BEGIN Exercise data
-- ==== Sys2Proof/Laws/KeepClients.lean ====
section
/-! SUPPORT. Every operation of Machine/Clients.lean keeps the canonical form of the memory, the queue, the variant and the grade. -/

namespace Sys2Proof.Machine

open Sys2Proof

variable {fx : Fixed}

theorem State.newMemoryKey_kept (s : State) (h : Kept fx s) :
    Kept fx (State.newMemoryKey s).1 := by
  grind [State.newMemoryKey, State.newKey_kept]

theorem State.writeHead_kept (s : State) (r : Nat) (h : Kept fx s) :
    Kept fx (State.writeHead s r) := by
  grind [State.writeHead, State.devWrite_kept]

theorem State.endHeld_kept (s : State) (r : Nat) (h : Kept fx s) :
    Kept fx (State.endHeld s r) := by
  grind [State.endHeld, State.acct_kept, State.modRing_kept]

theorem State.ringError_kept (s : State) (r code : Nat) (h : Kept fx s) :
    Kept fx (State.ringError s r code) := by
  grind [State.ringError, State.endHeld_kept, State.logCorrected_kept, State.logRecorded_kept, State.modRing_kept, State.writeHead_kept]

theorem State.settleRing_kept (s : State) (r : Nat) (h : Kept fx s) :
    Kept fx (State.settleRing s r) := by
  grind [State.settleRing, State.modRing_kept, State.writeHead_kept]

theorem State.limitActive_kept (s : State) (h : Kept fx s) :
    Kept fx (State.limitActive s) := by
  grind [State.limitActive, State.modRing_kept, State.writeHead_kept]

theorem State.wakeRing_kept (s : State) (r : Nat) (h : Kept fx s) :
    Kept fx (State.wakeRing s r) := by
  grind [State.wakeRing, State.limitActive_kept, State.modRing_kept]

theorem State.stopRing_kept (s : State) (r : Nat) (h : Kept fx s) :
    Kept fx (State.stopRing s r) := by
  grind [State.stopRing, State.decideStep_kept, State.endHeld_kept, State.modRing_kept, State.settleRing_kept, State.writeHead_kept, forEach_kept]

theorem clientAttach_kept (function : Nat) (s : State) (h : Kept fx s) :
    Kept fx (clientAttach function s) := by
  unfold clientAttach
  dsimp only
  repeat' split
  all_goals repeat' first
    | with_reducible assumption
    | with_reducible apply State.newMemoryKey_kept
    | with_reducible apply State.setFlag_kept
    | with_reducible apply State.setFld_kept

theorem State.modChan_kept (s : State) (c : Nat) (f : CamChan → CamChan) (h : Kept fx s) :
    Kept fx (State.modChan s c f) := by
  grind [State.modChan]

theorem State.stopChannel_kept (s : State) (c : Nat) (h : Kept fx s) :
    Kept fx (State.stopChannel s c) := by
  grind [State.stopChannel, State.modChan_kept, State.setFlag_kept]

theorem clientDetach_kept (s : State) (h : Kept fx s) :
    Kept fx (clientDetach s) := by
  grind [clientDetach, State.setFlag_kept, State.stopChannel_kept, State.stopRing_kept, forEach_kept]

theorem State.chargeWaits_kept (s : State) (c : Nat) (h : Kept fx s) :
    Kept fx (State.chargeWaits s c) := by
  grind [State.chargeWaits, State.acct_kept, State.modRing_kept, forEach_kept]

theorem State.writeAcct_kept (s : State) (c : Nat) (h : Kept fx s) :
    Kept fx (State.writeAcct s c) := by
  grind [State.writeAcct, State.acct_kept, State.chargeWaits_kept, State.sysWrite_kept]

theorem acctWrite_kept (s : State) (h : Kept fx s) :
    Kept fx (acctWrite s) := by
  grind [acctWrite, State.writeAcct_kept, forEach_kept]

theorem State.rejectDoorbell_kept (s : State) (c : Nat) (h : Kept fx s) :
    Kept fx (State.rejectDoorbell s c) := by
  grind [State.rejectDoorbell, State.acct_kept, State.logCorrected_kept, State.logRecorded_kept]

theorem State.doorbell_kept (s : State) (fn c : Nat) (word : W32) (rsv : Bool) (act : Nat → State → State) (hf : ∀ r t, Kept fx t → Kept fx (act r t)) (h : Kept fx s) :
    Kept fx (State.doorbell s fn c word rsv act) := by
  grind [State.doorbell, State.rejectDoorbell_kept]

theorem nudge_kept (function client : Nat) (word : W32) (s : State) (h : Kept fx s) :
    Kept fx (nudge function client word s) := by
  grind [nudge, State.doorbell_kept, State.modRing_kept, State.wakeRing_kept]

theorem State.startRing_kept (s : State) (c r : Nat) (h : Kept fx s) :
    Kept fx (State.startRing s c r) := by
  grind [State.startRing, State.fetchHub_kept, State.limitActive_kept, State.modRing_kept, State.ringError_kept, State.writeHead_kept]

theorem State.ringControl_kept (s : State) (fn c : Nat) (word : W32) (op : Nat) (act : Nat → State → State) (hf : ∀ r t, Kept fx t → Kept fx (act r t)) (h : Kept fx s) :
    Kept fx (State.ringControl s fn c word op act) := by
  grind [State.ringControl, State.doorbell_kept]

theorem ringStart_kept (function client : Nat) (word : W32) (s : State) (h : Kept fx s) :
    Kept fx (ringStart function client word s) := by
  grind [ringStart, State.ringControl_kept, State.startRing_kept]

theorem ringStop_kept (function client : Nat) (word : W32) (s : State) (h : Kept fx s) :
    Kept fx (ringStop function client word s) := by
  grind [ringStop, State.ringControl_kept, State.stopRing_kept]

theorem ringDrain_kept (function client : Nat) (word : W32) (s : State) (h : Kept fx s) :
    Kept fx (ringDrain function client word s) := by
  grind [ringDrain, State.endHeld_kept, State.modRing_kept, State.ringControl_kept, State.settleRing_kept, State.writeHead_kept]

theorem activeSweep_kept (s : State) (h : Kept fx s) :
    Kept fx (activeSweep s) := by
  grind [activeSweep]

theorem quietSweep_kept (s : State) (h : Kept fx s) :
    Kept fx (quietSweep s) := by
  grind [quietSweep, State.modRing_kept]

theorem ringQuietTimeout_kept (ring : Nat) (s : State) (h : Kept fx s) :
    Kept fx (ringQuietTimeout ring s) := by
  grind [ringQuietTimeout, State.modRing_kept, State.writeHead_kept]

theorem doorbellRead_kept (ring : Nat) (s : State) (h : Kept fx s) :
    Kept fx (doorbellRead ring s) := by
  grind [doorbellRead, State.fetchHub_kept, State.modRing_kept, State.ringError_kept]

end Sys2Proof.Machine
end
END Exercise data
* What you have to do:
Reproduce the records above exactly. Leave nothing out.

* Answer to this task:
-- ==== Sys2Proof/Laws/KeepClients.lean ====
section
/-! SUPPORT. Every operation of Machine/Clients.lean keeps the canonical form of the memory, the queue, the variant and the grade. -/

namespace Sys2Proof.Machine

open Sys2Proof

variable {fx : Fixed}

theorem State.newMemoryKey_kept (s : State) (h : Kept fx s) :
    Kept fx (State.newMemoryKey s).1 := by
  grind [State.newMemoryKey, State.newKey_kept]

theorem State.writeHead_kept (s : State) (r : Nat) (h : Kept fx s) :
    Kept fx (State.writeHead s r) := by
  grind [State.writeHead, State.devWrite_kept]

theorem State.endHeld_kept (s : State) (r : Nat) (h : Kept fx s) :
    Kept fx (State.endHeld s r) := by
  grind [State.endHeld, State.acct_kept, State.modRing_kept]

theorem State.ringError_kept (s : State) (r code : Nat) (h : Kept fx s) :
    Kept fx (State.ringError s r code) := by
  grind [State.ringError, State.endHeld_kept, State.logCorrected_kept, State.logRecorded_kept, State.modRing_kept, State.writeHead_kept]

theorem State.settleRing_kept (s : State) (r : Nat) (h : Kept fx s) :
    Kept fx (State.settleRing s r) := by
  grind [State.settleRing, State.modRing_kept, State.writeHead_kept]

theorem State.limitActive_kept (s : State) (h : Kept fx s) :
    Kept fx (State.limitActive s) := by
  grind [State.limitActive, State.modRing_kept, State.writeHead_kept]

theorem State.wakeRing_kept (s : State) (r : Nat) (h : Kept fx s) :
    Kept fx (State.wakeRing s r) := by
  grind [State.wakeRing, State.limitActive_kept, State.modRing_kept]

theorem State.stopRing_kept (s : State) (r : Nat) (h : Kept fx s) :
    Kept fx (State.stopRing s r) := by
  grind [State.stopRing, State.decideStep_kept, State.endHeld_kept, State.modRing_kept, State.settleRing_kept, State.writeHead_kept, forEach_kept]

theorem clientAttach_kept (function : Nat) (s : State) (h : Kept fx s) :
    Kept fx (clientAttach function s) := by
  unfold clientAttach
  dsimp only
  repeat' split
  all_goals repeat' first
    | with_reducible assumption
    | with_reducible apply State.newMemoryKey_kept
    | with_reducible apply State.setFlag_kept
    | with_reducible apply State.setFld_kept

theorem State.modChan_kept (s : State) (c : Nat) (f : CamChan → CamChan) (h : Kept fx s) :
    Kept fx (State.modChan s c f) := by
  grind [State.modChan]

theorem State.stopChannel_kept (s : State) (c : Nat) (h : Kept fx s) :
    Kept fx (State.stopChannel s c) := by
  grind [State.stopChannel, State.modChan_kept, State.setFlag_kept]

theorem clientDetach_kept (s : State) (h : Kept fx s) :
    Kept fx (clientDetach s) := by
  grind [clientDetach, State.setFlag_kept, State.stopChannel_kept, State.stopRing_kept, forEach_kept]

theorem State.chargeWaits_kept (s : State) (c : Nat) (h : Kept fx s) :
    Kept fx (State.chargeWaits s c) := by
  grind [State.chargeWaits, State.acct_kept, State.modRing_kept, forEach_kept]

theorem State.writeAcct_kept (s : State) (c : Nat) (h : Kept fx s) :
    Kept fx (State.writeAcct s c) := by
  grind [State.writeAcct, State.acct_kept, State.chargeWaits_kept, State.sysWrite_kept]

theorem acctWrite_kept (s : State) (h : Kept fx s) :
    Kept fx (acctWrite s) := by
  grind [acctWrite, State.writeAcct_kept, forEach_kept]

theorem State.rejectDoorbell_kept (s : State) (c : Nat) (h : Kept fx s) :
    Kept fx (State.rejectDoorbell s c) := by
  grind [State.rejectDoorbell, State.acct_kept, State.logCorrected_kept, State.logRecorded_kept]

theorem State.doorbell_kept (s : State) (fn c : Nat) (word : W32) (rsv : Bool) (act : Nat → State → State) (hf : ∀ r t, Kept fx t → Kept fx (act r t)) (h : Kept fx s) :
    Kept fx (State.doorbell s fn c word rsv act) := by
  grind [State.doorbell, State.rejectDoorbell_kept]

theorem nudge_kept (function client : Nat) (word : W32) (s : State) (h : Kept fx s) :
    Kept fx (nudge function client word s) := by
  grind [nudge, State.doorbell_kept, State.modRing_kept, State.wakeRing_kept]

theorem State.startRing_kept (s : State) (c r : Nat) (h : Kept fx s) :
    Kept fx (State.startRing s c r) := by
  grind [State.startRing, State.fetchHub_kept, State.limitActive_kept, State.modRing_kept, State.ringError_kept, State.writeHead_kept]

theorem State.ringControl_kept (s : State) (fn c : Nat) (word : W32) (op : Nat) (act : Nat → State → State) (hf : ∀ r t, Kept fx t → Kept fx (act r t)) (h : Kept fx s) :
    Kept fx (State.ringControl s fn c word op act) := by
  grind [State.ringControl, State.doorbell_kept]

theorem ringStart_kept (function client : Nat) (word : W32) (s : State) (h : Kept fx s) :
    Kept fx (ringStart function client word s) := by
  grind [ringStart, State.ringControl_kept, State.startRing_kept]

theorem ringStop_kept (function client : Nat) (word : W32) (s : State) (h : Kept fx s) :
    Kept fx (ringStop function client word s) := by
  grind [ringStop, State.ringControl_kept, State.stopRing_kept]

theorem ringDrain_kept (function client : Nat) (word : W32) (s : State) (h : Kept fx s) :
    Kept fx (ringDrain function client word s) := by
  grind [ringDrain, State.endHeld_kept, State.modRing_kept, State.ringControl_kept, State.settleRing_kept, State.writeHead_kept]

theorem activeSweep_kept (s : State) (h : Kept fx s) :
    Kept fx (activeSweep s) := by
  grind [activeSweep]

theorem quietSweep_kept (s : State) (h : Kept fx s) :
    Kept fx (quietSweep s) := by
  grind [quietSweep, State.modRing_kept]

theorem ringQuietTimeout_kept (ring : Nat) (s : State) (h : Kept fx s) :
    Kept fx (ringQuietTimeout ring s) := by
  grind [ringQuietTimeout, State.modRing_kept, State.writeHead_kept]

theorem doorbellRead_kept (ring : Nat) (s : State) (h : Kept fx s) :
    Kept fx (doorbellRead ring s) := by
  grind [doorbellRead, State.fetchHub_kept, State.modRing_kept, State.ringError_kept]

end Sys2Proof.Machine
end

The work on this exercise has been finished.